I have an xml like this:
<root
xmlns:gl-bus="http://www.xbrl.org/int/gl/bus/2006-10-25"
xmlns:gl-cor="http://www.xbrl.org/int/gl/cor/2006-10-25" >
<gl-cor:entityInformation>
<gl-bus:accountantInformation>
...............
</gl-bus:accountantInformation>
</gl-cor:entityInformation>
</root>
All I want to extract the element "gl-cor:entityInformation" from the root with its child elements. However, I do not want the namespace declarations come with it.
The code is like this:
XPathExpression<Element> xpath = XPathFactory.instance().compile("gl-cor:entityInformation", Filters.element(), null, NAMESPACES);
Element innerElement = xpath.evaluateFirst(xmlDoc.getRootElement());
The problem is that the inner element holds the namespace declarations now.
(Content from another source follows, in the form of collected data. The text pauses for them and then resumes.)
/-! ## The home station (R131, R133, R185, R190, R322) -/

/-- The home station's access table. -/
def State.homeRefusal (s : State) (o : Op) (key : Nat) (kind : Nat) : Option Nat :=
  s.stationRefusal (homeSlab (s.physOf key)) (homeStation (s.physOf key)) o.iss.rgn o.smod o.host kind
/-- The home station performs a request, on a replicated page a load. -/
def State.homeTakes (s : State) (o : Op) (a : Access) (key : Nat) (mc : Bool) : State :=
  match s.homeRefusal o key a.kind.toNat with
  | some sub => s.toStage o (.reply (faultAns (refusalCause sub) a.addr))
  | none =>
    let st := coreStation o.iss.core
    let r := s.perform (s.real key) a
    let t := r.1
    let u :=
      if a.kind = 0 then (if !mc && homeSlab (s.physOf key) != st.1 then t.keepCopies st key a.size else t)
      else if mc then t else t.dropCopies st.1 key a.size
    u.toStage o (.reply r.2)
def execHomeRequest (k : Nat) (s : State) : Out :=
  s.onOp k "HOME_REQUEST" fun o =>
    match o.req, o.stage with
    | .mem a, .home key mc rp _ _ =>
      if rp && storeKind (accOf a) then .refused (.notEnabled "HOME_REQUEST") else .next (s.homeTakes o a key mc)
    | _, _ => .refused (.notEnabled "HOME_REQUEST")
/-- A replicated store: first at its primary, then at one more replica with each event; it completes after the last (R131). -/
def execReplicaStore (k : Nat) (s : State) : Out :=
  s.onOp k "REPLICA_STORE" fun o =>
    match o.req, o.stage with
    | .mem a, .home key _ rp _ _ =>
      if !(rp && storeKind (accOf a)) then .refused (.notEnabled "REPLICA_STORE")
      else
        (match s.homeRefusal o key a.kind.toNat with
         | some sub => .next (s.toStage o (.reply (faultAns (refusalCause sub) a.addr)))
         | none => .next ((s.perform (s.real key) a).1.toStage o (.replicas key 39 s.draws s.pace.toNat)))
    | .mem a, .replicas key left seq tick =>
      let t := s.atReplica key ((otherSlabs k (homeSlab (s.physOf key))).getD (left - 1) 0) a
      .next (t.toStage o (if left ≤ 1 then .reply (.done 0 0) else .replicas key (left - 1) seq tick))
    | _, _ => .refused (.notEnabled "REPLICA_STORE")
/-! ## Invalidation (R129) -/

/-- The 8-byte store to the station window drops the covered translations of every station: stage-1 entries of a PASID, entries derived through the
stage 2 of a region, or all. -/
def State.invalidate (s : State) (v : Nat) : State :=
  let kind := fld v 63 62
  let root := (s.regions.find? (fun g => g.id.toNat == fld v 31 20)).map (·.eff.s2f)
  { s with tlb := s.tlb.filter (fun t =>
      !(kind == 2 || (kind == 0 && t.pasid.toNat == fld v 19 0) || (kind == 1 && (t.rgn.toNat == fld v 31 20 || root == some t.s2f)))) }
/-- Has every translated request of the module been performed at its home? -/
def State.homesQuiet (s : State) : Bool := !s.ops.any (fun o => match o.stage with
  | .home .. => true
  | .replicas .. => true
  | .away _ => (match o.req with
    | .mem a => isGlobal a.addr
    | _ => false)
  | _ => false)
/-- An invalidation: the entries are dropped, and the store completes once every request translated with them has been performed. -/
def execTranslationInvalidation (k : Nat) (s : State) : Out :=
  s.onOp k "TRANSLATION_INVALIDATION" fun o =>
    match o.req, o.stage with
    | .mem a, .flight =>
      let st := coreStation o.iss.core
      if a.addr ≠ stationWord ∨ o.kind ≠ 2 ∨ a.size ≠ 8 then .refused (.notEnabled "TRANSLATION_INVALIDATION")
      else
        (match s.stationRefusal st.1 st.2 o.iss.rgn o.smod o.host 1 with
         | some sub => .next (s.toStage o (.reply (faultAns (refusalCause sub) a.addr)))
         | none =>
           let v := a.data.toNat % 2 ^ 64
           if fld v 63 62 = 3 then .next (s.toStage o (.reply (faultAns (refusalCause 8) a.addr)))
           else .next ((s.invalidate v).toStage o (if s.homesQuiet then .reply (.done 0 0) else .flight)))
    | _, _ => .refused (.notEnabled "TRANSLATION_INVALIDATION")

/-! ## Core space (R46, R110, R117) -/

/-- The slice of a core whose partition holds n bytes at a core-space offset, resident and of a region that an entry matches (R110). -/
def State.spaceSlice (s : State) (co : CoreId) (off n : Nat) (e : BitVec 64) : Option Slice :=
  let rm := BitVec.ofNat 12 (fld e.toNat 50 39)
  ((List.finRange 16).map (fun i => s.sliceAt co i)).find? (fun x => x.resident && (x.rgn &&& rm) == (BitVec.ofNat 12 (fld e.toNat 62 51) &&& rm) &&
    (if off < 393216 then x.inPart off n
     else decide (393216 + x.ib.toNat * 4096 ≤ off) && decide (off + n ≤ 393216 + x.ib.toNat * 4096 + x.eff.iskb.toNat * 1024)))
/-- Is a request one of a slab controller of the module, which no partition binds (R110)? -/
def State.fromController (s : State) (o : Op) : Bool := o.smod == s.modId && !o.host && o.iss.rgn == 0 && o.iss.core.toNat % 16384 == 0 && o.foreign
/-- Do n bytes at an offset touch the instruction-store partition of a slice that has taken its start message (R117)? -/
def State.startedCode (s : State) (co : CoreId) (off n : Nat) : Bool :=
  ((List.finRange 16).map (fun i => s.sliceAt co i)).any (fun x => x.resident && x.started &&
    decide (off < 393216 + x.ib.toNat * 4096 + x.eff.iskb.toNat * 1024) && decide (393216 + x.ib.toNat * 4096 < off + n))
/-- The subcode with which a target core refuses a request, none where it performs it. An instruction store takes stores alone (R117). -/
def State.spaceRefusal (s : State) (o : Op) (a : Access) : Option Nat :=
  let co := spaceCore a.addr
  let off := fld a.addr.toNat 18 0
  let code := decide (393216 ≤ off ∧ off < 458752)
  match deciding (s.coreTable co) o.iss.rgn o.smod o.host with
  | none => some 0
  | some e =>
    if !e.getLsbD (if a.kind = 1 ∧ code then 7 else accBit a.kind.toNat) then some 2
    else if 458752 ≤ off ∨ code = true ∧ a.kind = 2 then some 3
    else if s.fromController o then (if code && a.kind == 1 && s.startedCode co off a.size then some 9 else none)
    else
      match s.spaceSlice co off a.size e with
      | none => some 3
      | some x => if code && a.kind == 1 && x.started then some 9 else none
def execCoreSpaceRequest (k : Nat) (s : State) : Out :=
  s.onOp k "CORE_SPACE_REQUEST" fun o =>
    match o.req, o.stage with
    | .mem a, .flight =>
      if !isCoreSpace a.addr || spaceMod a.addr != s.modId then .refused (.notEnabled "CORE_SPACE_REQUEST")
      else
        (match s.spaceRefusal o a with
         | some sub => .next (s.toStage o (.reply (faultAns (refusalCause sub) a.addr)))
         | none =>
           let r := s.perform (coreKey (spaceCore a.addr) (fld a.addr.toNat 18 0)) a
           .next (r.1.toStage o (.reply r.2)))
    | _, _ => .refused (.notEnabled "CORE_SPACE_REQUEST")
Sample output:
<gl-cor:entityInformation xmlns:gl-cor="http://www.xbrl.org/int/gl/cor/2006-10-25">
<gl-bus:accountantInformation xmlns:gl-bus="http://www.xbrl.org/int/gl/bus/2006-10-25">
</gl-bus:accountantInformation>
</gl-cor:entityInformation>
This is how I get xml as string:
public static String toString(Element element) {
Format format = Format.getPrettyFormat();
format.setTextMode(Format.TextMode.NORMALIZE);
format.setEncoding("UTF-8");
XMLOutputter xmlOut = new XMLOutputter();
xmlOut.setFormat(format);
return xmlOut.outputString(element);
}
As you see the namespace declarations are passed into the inner elements. Is there a way to get rid of these declarations without losing the prefixes?
I want this because later on I will be merging these inner elements inside another parent element and this parent element has already those namespace declarations.
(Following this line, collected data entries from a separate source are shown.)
/-! ## COPY -/

/-- Translation of an address of a COPY: none with the status where it faults or is refused, lies in a peer module in warm-up, or the revocation of the
portal has completed (R82, R83). -/
def State.copyWalk (s : State) (c : Cmd) (va acc : Nat) : Nat ⊕ Walked :=
  let q := s.portalSpace c.p
  if s.revoked.getLsbD c.p.toNat then .inl 5
  else
    match s.ctrlWalk (portalSlab c.p) q.1.toNat q.2.toNat (va % 2 ^ 57) acc with
    | .bad e => .inl (if e = refusalCause 4 ∧ s.fullService = false then 13 else statusOf e)
    | .ok w => if fld w.bits2.toNat 7 6 = 1 ∧ s.fullService = false then .inl 13 else .inr (w.onHost (s.portalNode c.p))
/-- A granule that a COPY reads, from a read copy of the slab's station 0 or from its place, and whether it is poisoned (R190). -/
def State.copyRead (s : State) (slab : Nat) (w : Walked) : Nat × Bool :=
  let k := w.loadKey s slab
  match (if w.cold slab then s.fromCopies (slab, 0) k 8 else none) with
  | some v => (v, false)
  | none => (s.peek (s.real k) 8, poisoned s.pois (s.real k))
/-- A COPY access that has been translated and fails leaves AC, and DT for a write, in its leaves (R128). -/
def State.copyMark (s : State) (c : Cmd) (va acc : Nat) : State :=
  let q := s.portalSpace c.p
  if s.revoked.getLsbD c.p.toNat then s else s.ctrlMark (portalSlab c.p) q.1.toNat q.2.toNat va acc
/-- A chunk stops at its first fault; the copy goes on with the next. DESIGN CHOICE (log entry 98): the command's status is that of the first chunk that
faults. -/
def State.copyFault (s : State) (c : Cmd) (st : Nat) : State :=
  s.putCmd { c with low := some (min (c.low.getD c.pos) c.pos), bad := c.bad + 1, badSt := if c.bad = 0 then BitVec.ofNat 8 st else c.badSt,
                    pos := (c.pos / 65536 + 1) * 65536 }
/-- One granule of a COPY, with its poison, or its end. -/
def State.copyCmd (s : State) (c : Cmd) : State :=
  let len := c.f 295 256
  if len ≤ c.pos then s.endCmd c c.badSt.toNat 0 (BitVec.ofNat 64 (c.low.getD 0)) (BitVec.ofNat 64 c.bad)
  else
    match s.copyWalk c (c.f 184 128 + c.pos) 0 with
    | .inl st => (s.copyMark c (c.f 184 128 + c.pos) 0).copyFault c st
    | .inr w =>
      let t := (s.setAcDt w 0).draw
      let x := t.copyRead (portalSlab c.p) w
      match t.copyWalk c (c.f 248 192 + c.pos) 1 with
      | .inl st => (t.copyMark c (c.f 248 192 + c.pos) 1).copyFault c st
      | .inr d =>
        let v := (t.setAcDt d 1).draw
        let u := (d.keys t).foldl (fun (u : State) g => (u.put (u.real g) 8 x.1 x.2.toNat).dropCopies (portalSlab c.p) g 8)
          (if d.replicated then v.flushPage (d.key v) else v)
        u.putCmd { c with pos := c.pos + 8 }
def execCopy (p : BitVec 6) (n : BitVec 32) (s : State) : Out := s.onCmd p n "COPY" (fun c => c.op == 5) s.copyCmd

/-! ## KEYPOOL (R138, R139) -/

/-- The home slab of a region's pool. -/
def State.poolSlab (s : State) (r : Region) : BitVec 6 :=
  if r.rect then r.slab
  else BitVec.ofNat 6 ((((List.range 40).map (fun i => (r.id.toNat + i) % 40)).find? (fun h => s.joined.getLsbD h)).getD (r.id.toNat % 40))
/-- Frames that n keys of d samples of records of m elements take. -/
def poolFrames (n d m : Nat) : Nat := (n * (64 + d * 64 * ((8 * m + 16 + 63) / 64)) + 65535) / 65536
/-- Keys in the pools of a region's subtree, but for one pool. -/
def State.keysUsed (s : State) (top rgn : BitVec 12) (num : BitVec 4) : Nat :=
  let ids := s.subtree top
  (s.pools.filter (fun q => ids.contains q.rgn && !(q.rgn == rgn && q.num == num))).foldl (fun a q => a + q.nkey) 0
/-- Does a pool hold samples or waiting requests? -/
def Pool.busy (q : Pool) : Bool := q.keys.any (fun k => !k.samples.isEmpty) || !q.waiting.isEmpty
/-- Give a pool's frames back, zeroed. -/
def State.releaseFrames (s : State) (q : Pool) : State :=
  q.frames.foldl (fun (s : State) f =>
      { s.putGood (s.real (hbmKey s.modId (f.toNat * 65536))) 65536 0 with frames := s.frames.set f.toNat (BitVec.allOnes 64) })
    { s with pools := s.pools.filter (fun x => !(x.rgn == q.rgn && x.num == q.num)) }
/-- Frames in use, the first and how many: those that leaves map, with their replicas, those of table nodes, of pools, of the PASID directory and the module root's table, and
the replacements of retired frames (R138). -/
def State.occupied (s : State) : List (Nat × Nat) :=
  (s.pasidBase.toNat, 128) :: (Config.rootTable.toNat, 4) :: ((rootsIn s.regions).flatMap (fun f => s.mappedUnder f.toNat ++ s.nodesUnder f.toNat) ++
    s.pools.flatMap (fun q => q.frames.map (fun f => (f.toNat, 1))) ++ s.redirect.map (fun r => (r.2.1.toNat, 1)))
/-- The first frame not in use of a stack, in cyclic order from one of its frames. -/
def firstFree (used : List (Nat × Nat)) (slab from_ : Nat) : Nat → Option Nat
  | 0 => none
  | n + 1 =>
    let f := slab * 1048576 + (from_ + (732420 - n)) % 732421
    if used.all (fun u => decide (f < u.1) || decide (u.1 + u.2 ≤ f)) then some f else firstFree used slab from_ n
/-- n frames of a stack that firmware picks among those not in use, a free choice for each; none where there are fewer. -/
def State.pickFrames (s : State) (slab : Nat) : Nat → List (Nat × Nat) → Option (List Nat)
  | 0, _ => some []
  | n + 1, used =>
    match firstFree used slab (Config.ringFrame (s.draws + n)).toNat 732421 with
    | none => none
    | some f => (s.pickFrames slab n ((f, 1) :: used)).map (f :: ·)
/-- A pool is configured: its home slab, and frames of that slab's stack; where it has too few, all stays as it was. -/
def State.configurePool (s : State) (c : Cmd) (r : Region) : State :=
  let num : BitVec 4 := BitVec.ofNat 4 (c.f 199 192)
  let m := 8 * (c.f 202 200 + 1)
  let d := 4 * 2 ^ c.f 205 203
  let nkey := c.f 255 224
  let slab := s.poolSlab r
  let t := match s.pools.find? (fun q => q.rgn == r.id && q.num == num) with
    | some q => s.releaseFrames q
    | none => s
  let nf := poolFrames nkey d m
  match t.pickFrames slab.toNat nf t.occupied with
  | none => s.endCmd c 8 0 0 0
  | some fs =>
    let q : Pool := { rgn := r.id, num := num, n := m, d := d, lossy := c.bytes.getLsbD 206, nst := c.f 215 208, nkey := nkey, slab := slab, frames := fs.map (BitVec.ofNat 40),
                      keys := [], readers := [], waiting := [] }
    { t with pools := t.pools ++ [q], draws := t.draws + nf }.endCmd c 0 0 0 0
/-- KEYPOOL, of a configuration or a release. -/
def State.keypoolCmd (s : State) (c : Cmd) : State :=
  match s.cmdRegion c (BitVec.ofNat 64 (c.f 191 128)) with
  | .inl st => s.endCmd c st 0 0 0
  | .inr r =>
    let num : BitVec 4 := BitVec.ofNat 4 (c.f 199 192)
    let old := s.pools.find? (fun q => q.rgn == r.id && q.num == num)
    let nkey := c.f 255 224
    if old.any Pool.busy then s.endCmd c 14 0 0 0
    else if nkey = 0 then
      (match old with
       | none => s.endCmd c 12 0 0 0
       | some q => (s.releaseFrames q).endCmd c 0 0 0 0)
    else if (s.chain 4096 r.id).any (fun x => x.id != 0 && decide (x.ckeys < s.keysUsed x.id r.id num + nkey)) then s.endCmd c 8 0 0 0
    else s.configurePool c r
def execKeypool (p : BitVec 6) (n : BitVec 32) (s : State) : Out := s.onCmd p n "KEYPOOL" (fun c => c.op == 6 && c.f 255 224 != 0) s.keypoolCmd
def execKeypoolRelease (p : BitVec 6) (n : BitVec 32) (s : State) : Out :=
  s.onCmd p n "KEYPOOL_RELEASE" (fun c => c.op == 6 && c.f 255 224 == 0) s.keypoolCmd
JDOM by design insists that the in-memory model of the XML is well structured at all times. The behaviour you are seeing is exactly what I would expect from JDOM and I consider it to be "right". JDOM's XMLOutputter also outputs well structured and internally consistent XML and XML fragments.
Changing the bahaviour of the internal in-memory model is not an option with JDOM, but customizing the XMLOutputter to change its behaviour is relatively easy. The XMLOutputter is structured to have an "engine" supplied as a constructor argument: XMLOutputter(XMLOutputProcessor). In addition, JDOM supplies an easy-to-customize default XMLOutputProcessor called AbstractXMLOutputProcessor.
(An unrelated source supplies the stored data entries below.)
/-! ## Local accesses (R107-R116, R188-R191, R307-R317) -/

/-- The bundle is held and tries again in the next cycle (R188). One that is held for a release of its own is recorded by the halt that marks its
context, and discarded with the progress of its region where the context has been told to stop (R203, R220). -/
def heldOver (s : State) (rel : Bool) : State :=
  let t := s.setCx { s.cx with held := some (s.core.cyc + 1), relHeld := rel }
  if rel = true ∧ s.cx.haltMark = true then t.haltMarked else if rel = true ∧ s.cx.stop = true then t.dropProgress else t
/-- Nothing holds back a local access of n bytes at a key: no earlier access of the context, and for a release its conditions. -/
def Unheld (s : State) (o : BitVec 2) (key n : Nat) : Prop :=
  s.localBusy = false ∧ s.crosses key n = false ∧ (o.getLsbD 1 = true → s.released 0 = true)
/-- A stack-window access in global memory (R116): refused before it is injected; or held; or issued, the context stalling, and on its way unless the
default route of its core leads nowhere (R32). -/
def Over (s : State) (i : Instr) (o : BitVec 2) (sc : BitVec 3) (kind : BitVec 2) (va : Word) (n : Nat) : Prop :=
  (∀ x, s.globalRefusal = some x → exec i s = .next (s.trapAt (accessTrap 10 (x * 256) va 0 0))) ∧
  (s.globalRefusal = none →
    let free := s.localBusy = false ∧ (o.getLsbD 1 = true → s.released (if sc = 0 then 3 else sc) = true)
    (¬ free → exec i s = .next (heldOver s (o.getLsbD 1))) ∧
    (free → ∃ t op a, exec i s = .next t ∧ t.cx.held = some (s.core.cyc + 1) ∧ t.cx.spill.map (·.op) = some s.nextId ∧
      t.cx.spill.map (·.answer) = some none ∧ t.mem = s.mem ∧ op ∈ t.ops ∧ op.id = s.nextId ∧
      op.stage = (if (s.strayAt s.core.id (.mem a)).isNone then .flight else .lost) ∧
      ((∀ q ∈ s.ops, q.id ≠ s.nextId) → t.ops = s.ops ++ [op]) ∧
      op.iss.pc = s.cx.pc ∧ op.req = .mem a ∧ a.kind = kind ∧ a.addr = va ∧ a.size = n))
/-- A bundle whose stack-window access is in progress (R116): it waits for the answer, then traps at this very bundle, or ends with the effect `fin` of
the answer; no check is made again. -/
def Answered (s : State) (i : Instr) (fin : BitVec 4096 → State → State) : Prop :=
  let sp : State := s.setCx { s.cx with spill := none }
  ∀ p, s.cx.spill = some p →
    (p.answer = none → exec i s = .next (heldOver s false)) ∧
    (∀ d b, p.answer = some (.done d b) → exec i s = .next (fin d sp)) ∧
    (∀ c ad d0 d1, p.answer = some (.fault c ad d0 d1) →
      exec i s = .next (sp.trapAt { rank := 8, info := { cause := c, addr := ad, d0 := d0, d1 := d1 } }))
/-- The offset of an immediate of format CM for accesses of n bytes, of format CV. -/
def offM (n : Nat) (d : Imm 7) : Word :=
  match d with
  | .short v => BitVec.ofInt 64 (v.toInt * n)
  | .ext x => BitVec.ofInt 64 x.toInt
def offV (d : Option (BitVec 32)) : Word :=
  match d with
  | none => 0
  | some x => BitVec.ofInt 64 x.toInt
/-- Byte j of a value. -/
def byteOf (v j : Nat) : Nat := v / 256 ^ j % 256

/-! ## What an event leaves -/

/-- Counter n of a slab counts one more, saturating; the other slab counters stay (R224). -/
def Counted (s t : State) (slab n : Nat) : Prop :=
  (let c := s.counters.get (11 * slab + n)
   t.counters.get (11 * slab + n) = if c = BitVec.allOnes 64 then c else c + 1) ∧
  ∀ k, k ≠ 11 * slab + n → t.counters.get k = s.counters.get k
/-- The n bytes at a key become those of a value; every other byte of memory stays. -/
def Wrote (s t : State) (k n v : Nat) : Prop :=
  (∀ j < n, (t.mem.byte (k + j)).toNat = byteOf v j) ∧ ∀ a, a < k ∨ k + n ≤ a → t.mem.byte a = s.mem.byte a
/-- The operation with an identity moves to a stage, and stays where it stands among the others, which stay as they are. -/
def Staged (s t : State) (k : Nat) (st : Stage) : Prop :=
  t.ops.map (fun p => (p.id, p.stage)) = s.ops.map (fun p => (p.id, if p.id = k then st else p.stage))
/-- A store writes its bytes at a key, a vector line only those of its mask; every other byte of memory stays. -/
def Stored (s t : State) (key : Nat) (a : Access) : Prop :=
  (∀ j < a.size, (t.mem.byte (key + j)).toNat =
    if a.size = 512 ∧ a.mask.getLsbD j = false then (s.mem.byte (key + j)).toNat else byteOf a.data.toNat j) ∧
  ∀ b, b < key ∨ key + a.size ≤ b → t.mem.byte b = s.mem.byte b
/-- The first poisoned granule that an access would read: a store reads none, a vector line only the bytes of its mask (R120). -/
def readsPoison (s : State) (key : Nat) (a : Access) : Option Nat :=
  if a.kind = 1 then none
  else if a.kind = 0 ∧ a.size = 512 then maskPoison s.pois a.mask.toNat key else firstPoison s.pois key a.size
/-- An access performs at a key, with its answer: a load reads, a store writes, an atomic answers the old value and writes what its operation makes
of it; compare and swap only where the old value is the one expected (R120, R194). -/
def Performs (s t : State) (key : Nat) (a : Access) (ans : Answer) : Prop :=
  let old := s.mem.rd key a.size
  if a.kind = 0 then t.mem = s.mem ∧ ans = .done (BitVec.ofNat 4096 old) 0
  else if a.kind = 1 then Stored s t key a ∧ ans = .done 0 0
  else ans = .done (BitVec.ofNat 4096 old) 0 ∧
    (if a.aop = 10 then (if old = a.cmp.toNat % 2 ^ (8 * a.size) then Wrote s t key a.size a.data.toNat else t.mem = s.mem)
     else Wrote s t key a.size (amoNew a.aop.toNat a.size old a.data.toNat))
/-- n bytes, byte i being f i, are written by a pump at a spot that it found in the state v: on a replicated page in every replica; every other byte of
memory stays as it was in v (R131, R181). -/
def PumpWrote (v t : State) (x : Spot) (n : Nat) (f : Nat → Nat) : Prop :=
  (∀ g ∈ v.spotKeys x, ∀ i < n, (t.mem.byte (v.real g + i)).toNat = f i) ∧
  ∀ a, (∀ g ∈ v.spotKeys x, a < v.real g ∨ v.real g + n ≤ a) → t.mem.byte a = (if x.rp then v.flushPage x.key else v).mem.byte a
/-- The answer of n bytes to a request of another module or a host node leaves by the route from the router at which the request came (R29, R30, R35). -/
def Responds (s t : State) (o : Op) (n : Nat) (x : Answer) : Prop :=
  ∀ g, o.origin = some g →
    let b := answerBody n x
    let unit : Stamp := { smod := s.modId, score := g.unit, srgn := 0, sslc := 0, gang := 0 }
    let p : Packet :=
      { hdr := if o.host then mkHdr 5 b.2.1 4 s.modId (o.smod.setWidth 20) unit g.tag.toNat b.2.2
          else mkHdr 5 b.2.1 0 o.smod o.iss.core unit g.tag.toNat b.2.2,
        body := b.1, pois := match x with
          | .done _ p => p
          | _ => 0 }
    ∀ q, s.reachable p.dmod = true → s.routeFrom g.row g.col p = .inl q →
      ∃ f l, t.fab.flights = s.fab.flights ++ f :: l ∧ f.pkt = q ∧ (f.row, f.col, f.inp) = (g.row, g.col, g.inp)
/-- The present tick is a superstep boundary: every resident pace slice is outside its exchange window, and none opens (R15). -/
def Superstep (s : State) : Prop :=
  ∀ c ∈ s.core :: s.rest, ∀ x ∈ c.slices.toList, x.resident = true → x.disc = true →
    (x.window = none ∨ x.closing ≤ s.pace.toNat) ∧ s.opens x = false
/-- The command of a portal with a count has its result: status, detail, data words. -/
def Ended (t : State) (p : BitVec 6) (n : BitVec 32) (st det : Nat) (d0 d1 : Word) : Prop :=
  ∃ e ∈ t.cmds, e.p = p ∧ e.n = n ∧ e.result = some (BitVec.ofNat 8 st, BitVec.ofNat 8 det, d0, d1)

end Sys2Proof
end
You can get the behaviour you want by doing the following:
private static final XMLOutputProcessor noNamespaces = new AbstractXMLOutputProcessor() {
#Override
protected void printNamespace(final Writer out, final FormatStack fstack,
final Namespace ns) throws IOException {
// do nothing with printing Namespaces....
}
};
Now, when you create your XMLOutputter to print your XML element fragment, you can do the following:
public static String toString(Element element) {
Format format = Format.getPrettyFormat();
format.setTextMode(Format.TextMode.NORMALIZE);
format.setEncoding("UTF-8");
XMLOutputter xmlOut = new XMLOutputter(noNamespaces);
xmlOut.setFormat(format);
return xmlOut.outputString(element);
}
Here's a full program working with your input XML:
import java.io.IOException;
import java.io.Writer;
import org.jdom2.Document;
import org.jdom2.Element;
import org.jdom2.JDOMException;
import org.jdom2.Namespace;
import org.jdom2.filter.Filters;
import org.jdom2.input.SAXBuilder;
import org.jdom2.output.Format;
import org.jdom2.output.XMLOutputter;
import org.jdom2.output.support.AbstractXMLOutputProcessor;
import org.jdom2.output.support.FormatStack;
import org.jdom2.output.support.XMLOutputProcessor;
import org.jdom2.xpath.XPathExpression;
import org.jdom2.xpath.XPathFactory;
public class JDOMEray {
public static void main(String[] args) throws JDOMException, IOException {
Document eray = new SAXBuilder().build("eray.xml");
Namespace[] NAMESPACES = {Namespace.getNamespace("gl-cor", "http://www.xbrl.org/int/gl/cor/2006-10-25")};
XPathExpression<Element> xpath = XPathFactory.instance().compile("gl-cor:entityInformation", Filters.element(), null, NAMESPACES);
Element innerElement = xpath.evaluateFirst(eray.getRootElement());
System.out.println(toString(innerElement));
}
private static final XMLOutputProcessor noNamespaces = new AbstractXMLOutputProcessor() {
#Override
protected void printNamespace(final Writer out, final FormatStack fstack,
final Namespace ns) throws IOException {
// do nothing with printing Namespaces....
}
};
public static String toString(Element element) {
Format format = Format.getPrettyFormat();
format.setTextMode(Format.TextMode.NORMALIZE);
format.setEncoding("UTF-8");
XMLOutputter xmlOut = new XMLOutputter(noNamespaces);
xmlOut.setFormat(format);
return xmlOut.outputString(element);
}
}
For me the above program outputs:
<gl-cor:entityInformation>
<gl-bus:accountantInformation>...............</gl-bus:accountantInformation>
</gl-cor:entityInformation>
I've got the WSDL for a SOAP web service
I created a "Top down, Java Bean" web service client in RAD Developer (an Eclipse based compiler used with IBM Websphere) and auto-generated a bunch of JAX-WS .java modules
Here is the auto-generated JAX-WS code for one of the operations:
#WebMethod(operationName = "CommitTransaction", action = "http://myuri.com/wsdl/gitsearchservice/CommitTransaction")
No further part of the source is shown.